-- ==== Sys2Proof/Laws/Exceptions.lean ====
section
/-! SUPPORT. Sys2Proof/Laws/Exceptions.lean: taking an exception and returning from one, in closed form. -/

namespace Sys2Proof.Machine

theorem andThen_push16 {β : Type} (w : Word) (s : State) (f : State → Res β) :
    andThen (push16 w s) f = f { s with
      ram := (s.ram.write (0x100 + s.sp.toNat) (hiByte w)).write (0x100 + (s.sp - 1#8).toNat) (loByte w)
      sp := s.sp - 1#8 - 1#8 } := by
  rw [push16_eq, andThen_next]

theorem sub_one_one (b : Byte) : b - 1#8 - 1#8 = b - 2#8 := by
  simp [BitVec.sub_eq_add_neg, BitVec.add_assoc]

theorem sub_two_one (b : Byte) : b - 2#8 - 1#8 = b - 3#8 := by
  simp [BitVec.sub_eq_add_neg, BitVec.add_assoc]

/-- The three stack bytes of an exception entry (45 R263, 60 R410). -/
def entryRam (ret : Word) (flags : Byte) (s : State) : Memory :=
  ((s.ram.write (0x100 + s.sp.toNat) (hiByte ret)).write (0x100 + (s.sp - 1#8).toNat) (loByte ret)).write
    (0x100 + (s.sp - 2#8).toNat) flags

/-- A byte of the upper half of the CPU space is not one of the entry's stack bytes. -/
theorem plainByte_entryRam {addr : Word} (h : 0x8000 ≤ addr.toNat) (ret : Word) (flags : Byte) (s : State) :
    plainByte addr { s with ram := entryRam ret flags s } = plainByte addr s := by
  have h1 := s.sp.isLt
  have h2 := (s.sp - 1#8).isLt
  have h3 := (s.sp - 2#8).isLt
  have e1 := plainByte_high_ram_write (s := s) h (show 0x100 + s.sp.toNat < 0x8000 by omega) (hiByte ret)
  have e2 := plainByte_high_ram_write (s := { s with ram := s.ram.write (0x100 + s.sp.toNat) (hiByte ret) }) h
    (show 0x100 + (s.sp - 1#8).toNat < 0x8000 by omega) (loByte ret)
  have e3 := plainByte_high_ram_write (s := { s with
      ram := (s.ram.write (0x100 + s.sp.toNat) (hiByte ret)).write (0x100 + (s.sp - 1#8).toNat) (loByte ret) }) h
    (show 0x100 + (s.sp - 2#8).toNat < 0x8000 by omega) flags
  exact (e3.trans e2).trans e1

/-- An exception entry through a vector of the upper half completes in every state, and this is all it
does. -/
theorem enterVector_eq {vector : Word} {lo hi : Byte} {s : State} (h0 : 0x8000 ≤ vector.toNat)
    (h1 : 0x8000 ≤ (vector + 1#16).toNat) (hlo : plainByte vector s = some lo)
    (hhi : plainByte (vector + 1#16) s = some hi) (ret : Word) (flags : Byte) :
    enterVector ret flags vector s = .next { s with
      ram := entryRam ret flags s, sp := s.sp - 3#8, p := { s.p with i := true }
      pc := mkWord lo hi } := by
  rw [enterVector, andThen_push16, push_eq, andThen_next, sub_one_one, sub_two_one]
  have e : ∀ addr, 0x8000 ≤ addr.toNat → plainByte addr { s with
      ram := entryRam ret flags s, sp := s.sp - 3#8, p := { s.p with i := true } } =
      plainByte addr s := fun addr h => plainByte_entryRam h ret flags s
  exact congrArg (fun r => andThen r fun r => Host.Outcome.next { r.2 with pc := r.1 })
    (read16_plain ((e _ h0).trans hlo) ((e _ h1).trans hhi))

/-- Returning from an exception completes in every state, and this is all it does. -/
theorem returnFromException_eq (s : State) :
    returnFromException s = .next { s with
      p := Flags.unpack (s.ram.read (0x100 + (s.sp + 1#8).toNat)), sp := s.sp + 3#8
      pc := mkWord (s.ram.read (0x100 + (s.sp + 2#8).toNat)) (s.ram.read (0x100 + (s.sp + 3#8).toNat)) } := by
  simp only [returnFromException, pull_eq, pull16_eq, andThen_next, BitVec.add_assoc]
  rfl

end Sys2Proof.Machine
end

(Exercise description): Exactly the lines above from the one with "(show 0x100 + (s.sp - 2#8).toNat" to the one with "pc := mkWord lo", both included, are to be quoted; leave the rest out.

(Task solution):
    (show 0x100 + (s.sp - 2#8).toNat < 0x8000 by omega) flags
  exact (e3.trans e2).trans e1

/-- An exception entry through a vector of the upper half completes in every state, and this is all it
does. -/
theorem enterVector_eq {vector : Word} {lo hi : Byte} {s : State} (h0 : 0x8000 ≤ vector.toNat)
    (h1 : 0x8000 ≤ (vector + 1#16).toNat) (hlo : plainByte vector s = some lo)
    (hhi : plainByte (vector + 1#16) s = some hi) (ret : Word) (flags : Byte) :
    enterVector ret flags vector s = .next { s with
      ram := entryRam ret flags s, sp := s.sp - 3#8, p := { s.p with i := true }
      pc := mkWord lo hi } := by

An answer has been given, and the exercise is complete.